Peach auxin primary response factor Ppa011935m gene and application thereof

Technical Field

The invention relates to a peach auxin primary response factor gene, in particular to application of the peach auxin primary response factor Ppa011935m gene in changing the plant type, the fruit shape, the root system and the fruit maturation stage of tomatoes.

Background

The auxin plays an important role in the growth, development and maturation of peach fruits. High concentrations of auxin are essential for the synthesis of ethylene in climacteric fruits and can cause softening of solute type peaches at the late stages of ripening. In contrast, when hard peach fruits ripen, since auxin is produced at a low concentration, ethylene is hardly produced, and the fruits cannot be softened. Exogenous naphthylacetic acid treatment can cause hard peach fruits to be ripe and softened, and the effect of auxin in the process is proved.
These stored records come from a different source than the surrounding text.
/-! ### The pool reaches a command (R279, R287 to R289) -/

/-- Privilege and place of a claim's row, for messages. -/
def privAt (s : State) (r : RowId) : Nat := bits (locWord s (locate s r) 2) 16 2
/-- The address of a scratchpad byte of a pool's cluster in its window (R406). -/
def padAddr (s : State) (q p off : Nat) : Word := (part s q).spwin + w64 (2 ^ 23 * (p / 2) + off)
/-- A message of a pool about a block: KIND 3 to the fault queue or KIND 6 to the mailbox (R248, R249, R406). -/
def postBlock (s : State) (p : Nat) (x : Claim) (seq kind cause off : Nat) : State :=
  let q := x.row.part
  let m : RingMsg := ⟨msgHead kind cause (p / 2) (privAt s x.row) x.row, padAddr s q p off, w64 (at_ p 8 + x.num), w64 seq⟩
  postMsg s (p / 16) (if kind = 6 then .mbox q else .fault q) m
/-- Blocks that failed CHECK are reported once each (R249). -/
def postChecks (s : State) (p : Nat) (x : Claim) (seq : Nat) (r : VRun) : State :=
  (r.checks.drop r.posted).foldl (fun s off => postBlock s p x seq 3 cCheck off) s
def setRing (x : Claim) (f : Nat → Option Nat) : Claim :=
  { x with ring := x.ring.map fun e => match f e.seq with | some st => { e with state := st } | none => e }
/-- Commands of the claim have completed: a claim whose row has moved to another pool is released, a row waiting for
them goes on, the next command is reached (R271, R338). -/
def commandsMoved (s : State) (p : Nat) (x : Claim) : State :=
  let s := putClaim s p x
  let l := locate s x.row
  if x.cmds.isEmpty then
    match l with
    | .bank pr => wakeIfMet (claimFollows s x.row (execOf pr)) pr
    | _ => s
  else
    let s := send s (.vectorExecute p x.num)
    match l with
    | .bank pr => wakeIfMet s pr
    | _ => s
/-- The first command of a claim completes. -/
def completeCmd (s : State) (p : Nat) (x : Claim) (seq : Nat) : State :=
  commandsMoved s p (setRing { x with cmds := x.cmds.drop 1, last := seq, parked := none }
    fun n => if n = seq then some 0 else none)
/-- A late fault (R288): the command stops, later ones are discarded, d7 is written; the address of its chain waits
with it. -/
def lateFault (s : State) (p : Nat) (x : Claim) (cmd : VCmd) (cause elem : Nat) : State :=
  let later := (x.cmds.drop 1).map (·.seq)
  let x := setRing x fun n => if n = cmd.seq then some 3 else if later.contains n then some 2 else none
  let l := locate s x.row
  let s := arriveWord s x.row l 7 (w64 (at_ cmd.seq 32 + at_ cause 24 + 2 ^ 23 + elem))
  let s := { s with late := (s.late.filter fun y => !(y.1 == x.row && y.2.1 == 256)) ++ [(x.row, 256, cmd.pc)] }
  commandsMoved s p { x with cmds := [], last := later.getLast?.getD cmd.seq, parked := none }
/-- d11's table fields after vfnld (R289). -/
def loadTable (s : State) (p : Nat) (x : Claim) (c : VCtx) : State × Claim :=
  let l := locate s x.row
  let w := putBits (putBits (putBits (locWord s l 11) 63 1 1) 56 7 c.count) 37 19 (c.aoff / 16)
  let x := { x with fn := some (tableAt (spad s (p / 2)) c.aoff c.count) }
  (arriveWord s x.row l 11 w, x)
/-- The segments below the one at which vfnld or vfnst stops are loaded or stored (R287 step 5); the rest of the table, and d11, stay as
they were (DESIGN CHOICE, log 92). -/
def tableBelow (s : State) (p : Nat) (x : Claim) (c : VCtx) (n : Nat) : State × Claim :=
  if c.op = .fnld then
    (s, if n = 0 then x else { x with fn := some (tableAt (spad s (p / 2)) c.aoff n ++ (x.fn.getD []).drop (5 * n)) })
  else (spadStore s (p / 2) c.doff (((c.table.getD []).take (5 * n)).flatMap wordBytes), x)
/-- vfnld and vfnst (R289). -/
def runTable (s : State) (p : Nat) (x : Claim) (cmd : VCmd) (c : VCtx) : State :=
  match c.tableCheck with
  | some (.late f e) =>
    let (s, x) := tableBelow s p x c e
    lateFault s p x cmd f e
  | some (.park _) => s
  | none =>
    if c.op = .fnld then
      let (s, x) := loadTable s p x c
      completeCmd s p x cmd.seq
    else completeCmd (spadStore s (p / 2) c.doff ((c.table.getD []).flatMap wordBytes)) p x cmd.seq
/-- Offset of a block in the scratchpad of a pool's cluster. -/
def padOffset (p : Nat) (b : TornBlock) : Option Nat :=
  match b.place with
  | .spad k o => if k = p / 2 then some o else none
  | _ => none
/-- The blocks that a command of a claim may see in part (R250): those that another row's command or a node has written unobserved. The
command writes in none of them: what it reads of its own extents is as it is (log 103). -/
def tornFor (s : State) (p : Nat) (x : Claim) (c : VCtx) : List TornBlock :=
  s.torn.filter fun b => (padOffset p b).any fun o => !overlap c.doff c.reach o 64 && (b.row != x.row || b.node.isSome)
/-- The scratchpad as the command sees it. -/
def seenPad (s : State) (p : Nat) (l : List TornBlock) : State × Memory :=
  l.foldl (fun (s, m) b =>
    let o := (padOffset p b).getD 0
    let (s, bs) := readTorn s [b] (memBytes m o 64)
    (s, memStore m o bs)) (s, spad s (p / 2))
/-- The scratchpad after the command: what it has seen in part is as it was. -/
def afterSeen (s : State) (p : Nat) (l : List TornBlock) (m : Memory) : Memory :=
  l.foldl (fun m b => let o := (padOffset p b).getD 0; memStore m o (memBytes (spad s (p / 2)) o 64)) m
/-- A command run on the scratchpad as it sees it. -/
def runSeen (s : State) (p : Nat) (x : Claim) (c : VCtx) (run : VRun) : State × VEnd :=
  let l := tornFor s p x c
  let (t, m) := seenPad s p l
  let e := c.runCmd ⟨run, m⟩
  (t, { e with work := { e.work with mem := afterSeen s p l e.work.mem } })
/-- The blocks of a described destination that a command has changed, until its completion is observed (R250, R290). -/
def noteWritten (s : State) (p : Nat) (x : Claim) (seq : Nat) (c : VCtx) (after : Memory) : State :=
  if !c.m.dd then s
  else
    let offs := (List.range (c.span / 64)).map fun k => c.doff + 64 * k
    let old := spad s (p / 2)
    { s with torn := s.torn ++ ((offs.filter fun o => memBytes old o 64 != memBytes after o 64).map fun o =>
        ⟨.spad (p / 2) o, memBytes old o 64, x.row, seq, none⟩) }
/-- The pool runs the first command of a claim, from its start or from where it parked. -/
def runHead (s : State) (p : Nat) (x : Claim) (cmd : VCmd) (run : Option VRun) : State :=
  match vopOf cmd.op with
  | none => s
  | some (op, ctl, m) =>
    let c : VCtx := ⟨op, ctl.guard, m, x.marea, cmd.x, cmd.y, x.fn⟩
    if op = .fnld ∨ op = .fnst then runTable s p x cmd c
    else
      let (s, e) := runSeen s p x c (run.getD c.start)
      let r := e.work.run
      let s := noteWritten s p x cmd.seq c e.work.mem
      let s := postChecks (setSpad s (p / 2) e.work.mem) p x cmd.seq r
      match e.stop with
      | none => completeCmd s p x cmd.seq
      | some (.late f n) => lateFault s p x cmd f n
      | some (.park off) =>
        let s := postBlock s p x cmd.seq 6 cFmt off
        putClaim s p { x with parked := some { r with posted := r.checks.length } }
/-- A pool reaches the first outstanding command of a claim (R287). -/
def execVectorExecute (pool claim : Nat) (s : State) : Host.Outcome State Fault Refusal :=
  .next (match claimIn s pool claim with
    | some x =>
      match x.cmds.head?, x.parked with
      | some cmd, none => runHead s pool x cmd none
      | _, _ => s
    | none => s)
/-- The executor of a row: where its image lies, or the one that its entry names. -/
def execAt (s : State) (r : RowId) : Nat :=
  match locate s r with
  | .bank pr => execOf pr
  | _ => execOf (entryRow (rowEntry s r))
/-- A row's waiting request is granted (R269), in the pool of the row's executor. -/
def execClaimGrant (pool : Nat) (r : RowId) (s : State) : Host.Outcome State Fault Refusal :=
  let x := Machine.pool s pool
  .next (match x.waiting.find? fun w => w.1 == r with
    | some (_, want, marea) =>
      if canGrant x && poolOf (execAt s r) = pool then
        let s := establish (setPool s pool { x with waiting := x.waiting.filter fun w => w.1 != r }) pool r want marea
        match locate s r with
        | .bank pr => wakeIfMet s pr
        | _ => s
      else s
    | none => s)
/-- VPARK resume: the parking block is read again (R287). -/
def execVparkResume (pool claim : Nat) (s : State) : Host.Outcome State Fault Refusal :=
  .next (match claimIn s pool claim with
    | some x =>
      match x.cmds.head?, x.parked with
      | some cmd, some run => runHead s pool { x with parked := none } cmd (some run)
      | _, _ => s
    | none => s)
/-- VPARK discard: the command completes with the elements already written and no more (R287). -/
def execVparkDiscard (pool claim : Nat) (s : State) : Host.Outcome State Fault Refusal :=
  .next (match claimIn s pool claim with
    | some x =>
      match x.cmds.head?, x.parked with
      | some cmd, some run =>
        match vopOf cmd.op with
        | some (op, ctl, m) =>
          let c : VCtx := ⟨op, ctl.guard, m, x.marea, cmd.x, cmd.y, x.fn⟩
          let m := (c.flush ⟨run, spad s (pool / 2)⟩).mem
          completeCmd (setSpad (noteWritten s pool x cmd.seq c m) (pool / 2) m) pool x cmd.seq
        | none => s
      | _, _ => s
    | none => s)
Auxin rapidly induces a series of auxin-responsive gene expression through regulation of Aux/IAA (auxin/indole-3-acetic acid) protein levels. The Aux/IAA protein is the regulatory center of auxin signal transduction. The research finds that 22 Aux/IAA genes exist in the peach genome, wherein the expression level of 10 Aux/IAA (comprising Ppa011935m) genes is obviously higher than that of hard peach when the solute peach is mature.
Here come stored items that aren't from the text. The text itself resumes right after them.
def mk0 (f : Ctl → Instr) : MakeInstr
  | c, [], [] => some (f c)
  | _, _, _ => none
def mk1 (f : Ctl → Reg → Instr) : MakeInstr
  | c, [], [.reg a] => some (f c a)
  | _, _, _ => none
def mk2 (f : Ctl → Reg → Reg → Instr) : MakeInstr
  | c, [], [.reg d, .reg a] => some (f c d a)
  | _, _, _ => none
def mk3 (f : Ctl → Reg → Reg → Reg → Instr) : MakeInstr
  | c, [], [.reg d, .reg a, .reg b] => some (f c d a b)
  | _, _, _ => none
def mkImm (f : Ctl → Reg → Reg → Int → Instr) : MakeInstr
  | c, [], [.reg d, .reg a, .val v] => some (f c d a v)
  | _, _, _ => none
def mkImm1 (f : Ctl → Reg → Int → Instr) : MakeInstr
  | c, [], [.reg d, .val v] => some (f c d v)
  | _, _, _ => none
def mkFlags1 (f : Ctl → BitVec 4 → Instr) : MakeInstr
  | c, [], [.flag d] => some (f c d)
  | _, _, _ => none
def mkFlags2 (f : Ctl → BitVec 4 → BitVec 4 → Instr) : MakeInstr
  | c, [], [.flag d, .flag a] => some (f c d a)
  | _, _, _ => none
def mkFlags3 (f : Ctl → BitVec 4 → BitVec 4 → BitVec 4 → Instr) : MakeInstr
  | c, [], [.flag d, .flag a, .flag b] => some (f c d a b)
  | _, _, _ => none
/-- A literal below a limit. -/
def mkLit (limit : Nat) (f : Ctl → Nat → Instr) : MakeInstr
  | c, [], [.val v] => if 0 ≤ v && v < limit then some (f c v.toNat) else none
  | _, _, _ => none
/-- A distance in words of a branch field of n bits (R223). -/
def wordsAway (n : Nat) (v : Int) : Option (BitVec n) :=
  if v % 4 = 0 && WF.fits n (v / 4) then some (BitVec.ofInt n (v / 4)) else none
def mkBranch (f : Ctl → BitVec 19 → Instr) : MakeInstr
  | c, [], [.val v] => (wordsAway 19 v).map (f c)
  | _, _, _ => none
def mkSpecial (f : Ctl → Reg → BitVec 10 → Instr) : MakeInstr
  | c, [], [.reg r, .val v] => some (f c r (BitVec.ofInt 10 v))
  | _, _, _ => none
/-- A load or store: its type, and its offset in units of the access size (R13). -/
def mkMem {T : Type} (tok : String → Option (T × Nat)) (f : Ctl → Reg → Reg → T → Int → MemMod → Instr) : MakeInstr
  | c, t :: sfx, [.reg d, .mem a off] => do
    let (ty, n) ← tok t
    let m ← memSfx false sfx
    if off % n = 0 then some (f c d a ty (off / n) m) else none
  | _, _, _ => none
def mkF2 (f : Ctl → Reg → Reg → FMod → Instr) : MakeInstr
  | c, sfx, [.reg d, .reg a] => (fSfx sfx).map (f c d a)
  | _, _, _ => none
def mkF3 (f : Ctl → Reg → Reg → Reg → FMod → Instr) : MakeInstr
  | c, sfx, [.reg d, .reg a, .reg b] => (fSfx sfx).map (f c d a b)
  | _, _, _ => none
def mkV (sfx : List String → Option VMod) (f : Ctl → Reg → Reg → Reg → VMod → Instr) : MakeInstr
  | c, l, [.reg d, .reg a, .reg b] => (sfx l).map (f c d a b)
  | _, _, _ => none
def mkCopy2 (f : Ctl → Reg → Reg → Hint → Instr) : MakeInstr
  | c, [h], [.reg d, .reg a] => (hintTok h).map (f c d a)
  | _, _, _ => none
def mkCopy3 (f : Ctl → Reg → Reg → Reg → Hint → Instr) : MakeInstr
  | c, [h], [.reg d, .reg a, .reg b] => (hintTok h).map (f c d a b)
  | _, _, _ => none
/-- Size (app: d64, w32, h16, b8) and order (plain, rel) of an append (R141). -/
def caskSize (s : String) : Option (BitVec 2) :=
  ([("d64", 0), ("w32", 1), ("h16", 2), ("b8", 3)] : List (String × BitVec 2)).lookup s
def caskOrder (s : String) : Option Bool := ([("plain", false), ("rel", true)] : List (String × Bool)).lookup s
def mkApp : MakeInstr
  | c, [z, o], [.reg d, .reg a, .reg b] => do some (.app c d a b ⟨← caskOrder o, ← caskSize z⟩)
  | _, _, _ => none
def mkAppl : MakeInstr
  | c, [o], [.reg d, .reg a, .reg b] => (caskOrder o).map fun r => .appl c d a b ⟨r, 0⟩
  | _, _, _ => none
def mkCmp : MakeInstr
  | c, [k], [.flag p, .reg a, .reg b] => (condTok k).map fun cc => .cmp c p cc a b
  | _, _, _ => none
def mkCmpi : MakeInstr
  | c, [k], [.flag p, .reg a, .val v] => (condTok k).map fun cc => .cmpi c p cc a v
  | _, _, _ => none
def mkFcmp : MakeInstr
  | c, [k, f], [.flag p, .reg a, .reg b] => do some (.fcmp c p (← fcondTok k) a b (← fmtTok f))
  | _, _, _ => none
def mkFclass : MakeInstr
  | c, [f], [.reg d, .reg a] => (fmtTok f).map (.fclass c d a)
  | _, _, _ => none
def mkAmo : MakeInstr
  | c, op :: w :: sfx, [.reg d, .mem a _, .reg b] => do
    let o ← amoTok op
    let w32 ← ([("w64", false), ("w32", true)] : List (String × Bool)).lookup w
    some (.amo c d a b o (← memSfx w32 sfx))
  | _, _, _ => none
def mkFence : MakeInstr
  | c, [o, k], [] => do some (.fence c ⟨false, .norm, ← orderTok o, ← scopeTok k⟩)
  | _, _, _ => none
def mkPf : MakeInstr
  | c, [k, h], [.mem a _] => do some (.pf c a ⟨false, ← hintTok h, .plain, ← scopeTok k⟩)
  | _, _, _ => none
def mkDbnz : MakeInstr
  | c, [], [.reg d, .val v] => (wordsAway 14 v).map (.dbnz c d)
  | _, _, _ => none
def mkCpyc : MakeInstr
  | c, sfx, [.reg d] => (evSfx sfx).map (.cpyc c d)
  | _, _, _ => none
def mkCpyw : MakeInstr
  | c, sfx, [.reg d, .val v] => (evSfx sfx).bind fun e => if 0 ≤ v && v < 32 then some (.cpyw c d (BitVec.ofInt 5 v) e) else none
  | _, _, _ => none
def mkBar : MakeInstr
  | c, [], [.reg d, .val l, .val k] =>
    if 0 ≤ l && l < 32 && 0 ≤ k && k < 32 then some (.bar c d (BitVec.ofInt 5 l) (BitVec.ofInt 5 k)) else none
  | _, _, _ => none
The Aux/IAA gene encodes a short half-life nucleoprotein, with 29 and 25 family members in the Arabidopsis and tomato genomes, respectively. In tomato, silencing the SlIAA9 gene affected leaf morphology, fruit set and development, apical dominance and many other changes in vegetative and reproductive growth. Silencing the SlIAA27 gene not only caused parthenocarpy in tomatoes, but also changed the size and shape of the fruit. Recent researches on silencing SlIAA17 gene of tomato show that compared with wild type, fruit cells of transgenic plants are obviously increased, pericarps are thickened, fruits are enlarged, and simultaneously, soluble solids, pH value and hardness of the fruits are changed. Similarly, inhibition of potato StIAA2 gene expression resulted in more pronounced phenotypic changes, increased plant height, petiole outgrowth and bending of shoot tip leaf growth primordia. The chrysanthemum CmIAAl gene is used for transforming arabidopsis thaliana, so that the growth and development of the transgenic arabidopsis thaliana are slower than those of a wild type, and the main root of the transgenic arabidopsis thaliana is shorter than that of the wild type; transgenic plants of the poplar PtrIAA14.1 transformed Arabidopsis show a range of auxin-related phenotypes including rolling under leaves, increased inflorescence stem branching and reduced seed set. Therefore, Aux/IAA gene plays an important role in the growth, development and morphogenesis of plants.

Disclosure of Invention

One of the purposes of the invention is to provide application of a protein encoded by a peach auxin primary response factor Ppa011935m gene and a Ppa011935m gene or a recombinant vector or a host cell containing a Ppa011935m gene in promoting tomato fruit ripening and/or promoting parthenocarpy.

The invention also aims to provide application of the protein coded by the peach auxin primary response factor Ppa011935m gene and Ppa011935m gene or the recombinant vector or host cell containing Ppa011935m gene in increasing the plant height of tomatoes and/or reducing the number of lateral roots of tomatoes.

The invention also aims to provide application of the protein coded by the peach auxin primary response factor Ppa011935m gene and Ppa011935m gene or a recombinant vector or host cell containing Ppa011935m gene in tomato fruit shape change.

Further, the tomato fruit shape is changed to a tomato fruit with a growing tip.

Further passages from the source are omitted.